Imagine asking 1992's most optimistic union leader their wildest dreams for
a decade's time. I would guess their list would include full employment, a
steady growth in living standards, a big boost to public spending on public
services, a national minimum wage, legal rights to union recognition and
signing up to social Europe. Many wise old heads would have deemed such a
list nothing short of fanciful.
Yet while we may be short of achieving full employment in every part of the
country, the rest of that list has all been achieved. And not even the
starriest-eyed in 1992 would have predicted that we would be on the brink of
giving every employee in medium and large companies rights to be
collectively consulted about major business strategy, as we will when the
European directive is introduced into UK law. Nor that everyone at work
would have the right to be accompanied by a union officer when they have a
grievance or face a disciplinary charge.
So if everything is so good, why is it so bad? Unions have got into some bad
habits, which we must try and break. We are too ready to pocket our gains,
downplaying them in the hope that this will make it more likely that we will
win more. And more certainly needs to be done to protect people from
exploitation, discrimination, low pay, poverty, job insecurity and long
hours.
But ignoring how much we have achieved is now bad tactics. It is just as
likely to trigger a reaction that goes "however much unions win, the
government is never given political credit - so why do more?" Pretending
that we never win anything is also rotten marketing. Why should new members
be attracted to a movement that brands itself a failure? And sometimes the
louder people shout, the less others are prepared to listen.
But government is not blame-free either. Of course, Labour needed a new, and
much broader, coalition after its 1980s disasters. It rightly wanted a new
relationship with business, and needed to reach out to voters who had never
voted Labour. Over-identification with unions was seen as part of the
problem. But while what needed changing was clear, what should replace it is
not so obvious. I do not think for one moment that party leaders now think
that a Labour government can succeed without a union base as part of its
coalition. But whether they have a positive and clear view of the union role
is less clear.
Unions are too often seen as a problem of political management. Hence the
periodic calls for more people able to "speak union" to be appointed to
government. This is not the point. There is no great mystery about union
concerns, or some special union language to be learned or deals to be fixed.
What is needed is action on real workplace concerns. Private sector
involvement in public services would be less corrosive if the government
made clear, as in Scotland, that it will never be driven by contractors
cutting the conditions of often low-paid public service staff. We have been
promised action on this for some time, but progress has been glacial. The
two-tier workforce is already a reality, and threatens to grow.
An end to undercutting would be no threat to the New Labour project.
Protecting low-paid workers would not lose votes; indeed, it would help keep
them. Responsible business would welcome a level playing field.

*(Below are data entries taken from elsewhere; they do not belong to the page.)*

/-- Nothing outside the domains, the store, the queue, the host port, the management port, the engine and the array port
differs: the straps, the classifier, ABORTVAL, the diagnostic read, the tick settings, the power filter, the array's
contents and the waiting commands are the same. -/
def sameSettings (s t : State) : Prop :=
  t.straps = s.straps ∧ t.cl = s.cl ∧ t.abortval = s.abortval ∧ t.diag = s.diag ∧ t.ticks = s.ticks
    ∧ t.power = s.power ∧ t.array = s.array ∧ t.pending = s.pending
    ∧ t.store.stalllvl = s.store.stalllvl ∧ t.store.resumelvl = s.store.resumelvl
    ∧ t.host.holdlim = s.host.holdlim ∧ t.port.arrto = s.port.arrto ∧ t.port.starve = s.port.starve
    ∧ t.mgmt.enables = s.mgmt.enables

/-- Every domain but d is the same in two states. -/
def sameOtherDomains (d : Dom) (s t : State) : Prop := ∀ e, e ≠ d → t.domains.get e = s.domains.get e

/-- The Host Port with an access that has just arrived (or was just released) held for a reason, its timer at 0 (R72). -/
def heldNow (a : Access) (h : Hold) : HostPort :=
  .inProgress { access := a, hold := h, count := 0, due := false, ended := false }

/-- The write captured from the bus (R63): with HPAR = 0 the parity bits are not captured. -/
def capturedWrite (s : State) (bus : HostBus) : Access :=
  .write bus.ha bus.hbe bus.hd (if s.straps.hpar then some bus.hdp else none)

/-- The Host Port after an access that drives nothing has completed (R64, R65). -/
def quietEnd (ended : Bool) : HostPort := if ended then .idle else .ending

/-- The Host Port after a read has completed with a word (R64, R65). -/
def readEnd (ended : Bool) (w : Word) : HostPort := if ended then .idle else .driving w

/-! ### Conditions on a command -/

/-- MSS# has been seen deasserted since the last reset, so the port recognises a frame (R184). -/
def framesSeen (s : State) : Prop := s.mgmt.mssHeld = false

/-- No levels stand asserted again under an access whose strobes ended early: its return to IDLE is no arrival (R65). -/
def noneAgain (s : State) : Prop := s.host.again = none

/-- An arrival is decided at once: the Host Port is IDLE and the engine is not RECOVERING (R62, R74). -/
def ready (s : State) : Prop := s.host.port = .idle ∧ s.engine.state.isRecovering = false

/-- An arriving write is taken by its class: neither BLOCKED nor POWER_LOW (R10). -/
def writesTaken (s : State) : Prop := ready s ∧ s.engine.state.isBlocked = false ∧ s.power.low = false

/-- The bus of a write with at least one lane enabled (R62, R66). -/
def isWrite (bus : HostBus) : Prop := bus.hwe = true ∧ bus.hoe = false ∧ bus.hbe.isEmpty = false

/-- The bus of a read (R62). -/
def isRead (bus : HostBus) : Prop := bus.hoe = true ∧ bus.hwe = false

/-- One lane's parity bit on the bus is good: the lane is not enabled, or the bit makes the lane odd (R68). -/
def laneParityGood (enabled : Bool) (lane : Byte) (bit : Bool) : Prop := enabled = true → bit = lane.oddParity

/-- The write on the bus has good parity, or parity is off (R68). -/
def parityGood (s : State) (bus : HostBus) : Prop :=
  s.straps.hpar = true →
    laneParityGood bus.hbe.lane0 bus.hd.lane0 (bus.hdp.getLsbD 0)
      ∧ laneParityGood bus.hbe.lane1 bus.hd.lane1 (bus.hdp.getLsbD 1)

/-- The part is quiescent: FREE reads 512 and the queue holds no group (R11). -/
def isQuiescent (s : State) : Prop := freeCount s = 512 ∧ s.queue = []

/-- No access is held for store space or for a queue slot. -/
def noneWaiting (s : State) : Prop :=
  ∀ p, s.host.port = .inProgress p → (∀ d, p.hold ≠ .storeSpace d) ∧ (∀ d tag, p.hold ≠ .queueSlot d tag)

/-- A staged write of domain d is held for store space (R50, R54). -/
def heldWrite (s : State) (p : Progress) (d : Dom) (a : Addr) (l : Lanes) (w : Word) : Prop :=
  s.host.port = .inProgress p ∧ p.hold = .storeSpace d ∧ (∃ hdp, p.access = .write a l w hdp) ∧ holdSound s p

/-- A commit of domain d is held for a queue slot (R28). -/
def heldCommit (s : State) (p : Progress) (d : Dom) (tag : Word) : Prop :=
  s.host.port = .inProgress p ∧ p.hold = .queueSlot d tag ∧ holdSound s p

/-- An access held for space or for a slot, if there is one, is what its hold asks for. -/
def waitingSound (s : State) : Prop := noneWaiting s ∨ ∀ p, s.host.port = .inProgress p → holdSound s p

/-- The head group may begin in the engine state that a begin finds (R96): HOLD clear, no power-low with the journal off. -/
abbrev mayBegin (s : State) : Prop := s.engine.hold = false ∧ (s.power.low = false ∨ journalOn s.straps = true)

/-- The state in which the engine begins a group (R96). -/
def firstPhase (st : Straps) : EngineState := if journalOn st then .copying 0 0 else .homing 0

/-- The engine state after the completion of an access of an apply, with n entries in the group (R97 to R100, R102);
`none`: the group retires. -/
def phaseAfter (on : Bool) (n : Nat) : EngineState → Option EngineState
  | .copying i w =>
    if w < 2 then some (.copying i (w + 1)) else if i < n then some (.copying (i + 1) 0) else some (.marking 1)
  | .marking k => if k = 0 then some (.homing 0) else if k < 7 then some (.marking (k + 1)) else some (.marking 0)
  | .homing i => if i < n then some (.homing (i + 1)) else if on then some .clearing else none
  | _ => none

/-- The word a staged write fills its entry with (R45). -/
def laneData (l : Lanes) (w : Word) : Word :=
  Word.ofLanes (if l.lane1 then w.lane1 else 0#8) (if l.lane0 then w.lane0 else 0#8)

/-- A domain's age counter after a staged write is taken (R146, R147): loaded or reloaded, or as it was. -/
def ageAfterWrite (s : State) (d : Dom) : Word × Bool :=
  let x := s.domains.get d
  if upperChained s.ticks d = false ∧ (x.state = .empty ∨ (x.ageMode = .idle ∧ x.autoPending = false)) then
    (ageReload s d, false)
  else (x.age, x.ageDue)

/-- The management port after an event that sets flags and raises counters. -/
def Mgmt.noted (m : Mgmt) (fs : List FlagId) (cs : List CounterId) : Mgmt :=
  { m with
    flags := fs.foldl (fun b f => b ||| f.bit) m.flags
    counters := cs.foldl (fun c k => c.set k (saturatingSucc (c.get k))) m.counters }

/-- Taking one entry throttles the store (R48). -/
def takeThrottles (s : State) : Bool :=
  decide (s.store.flow = .flowing ∧ freeCount s - 1 ≤ s.store.stalllvl.toNat)

/-- The state after domain d has taken a staged write into a new entry, with one flow test after it (R22, R45, R48, R146,
R147); the Host Port is left in `port`. -/
def tookEntry (s : State) (d : Dom) (a : Addr) (l : Lanes) (w : Word) (port : HostPort) : State :=
  let x := s.domains.get d
  { s with
    domains := s.domains.set d { x with
      state := .opened, group := x.group ++ [⟨a, l, laneData l w⟩],
      age := (ageAfterWrite s d).1, ageDue := (ageAfterWrite s d).2 }
    store := { s.store with flow := if takeThrottles s then .throttled else s.store.flow }
    host := { s.host with port := port }
    mgmt := if takeThrottles s then s.mgmt.noted [.throttle] [.writesStaged, .stallEvents]
      else s.mgmt.noted [] [.writesStaged] }

/-- A group's record as a commit queues it (R25). -/
def recordOf (s : State) (d : Dom) (tag : Word) (sync : Bool) : GroupRecord where
  seq := s.engine.seq
  domain := d
  tag := tag
  cell := (s.domains.get d).cell
  sync := sync
  entries := (s.domains.get d).group

/-- A domain after its group has been queued (R21, R25). -/
def emptied (x : Domain) (tag : Word) : Domain :=
  { x with state := .empty, closing := false, autoPending := false, group := [], lastTag := tag, age := 0#16,
           ageDue := false }

/-- A domain after a break (R31). -/
def brokenBy (c : BreakCause) (x : Domain) : Domain :=
  { x with state := .broken, closing := false, autoPending := false, group := [], age := 0#16, ageDue := false,
           breakCause := c }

Strong support for manufacturing, a renewed vision for fairness at work
centred on new information and consultation rights, and a drive to deliver
partnership in managing change in public services would all begin to ease
some of the tensions between us. A resolution of the fire dispute is badly
needed, too.
In turn, unions should perhaps be a little less focused on the government.
This has never been our only road to advance. We should be just as ambitious
with collective bargaining and working with employers. Indeed, there is a
limit to what the law can do in many areas of workplace concern. Yes, we
need to end the opt-out that allows only employees in the UK to work more
than 48 hours a week on average, but winning that will not banish stress,
overwork or incompetent management from the workplace.
Our influence at the top policy-making tables needs to be strengthened by
making trade unionism grow. Union membership has stopped falling, but we
have not yet overcome the structural trends that are against us outside the
public sector. We need to organise not just the exploited, but also to
develop new forms of unionism that reach out to employees in the growing
parts of the economy. The case for unions is as strong as ever.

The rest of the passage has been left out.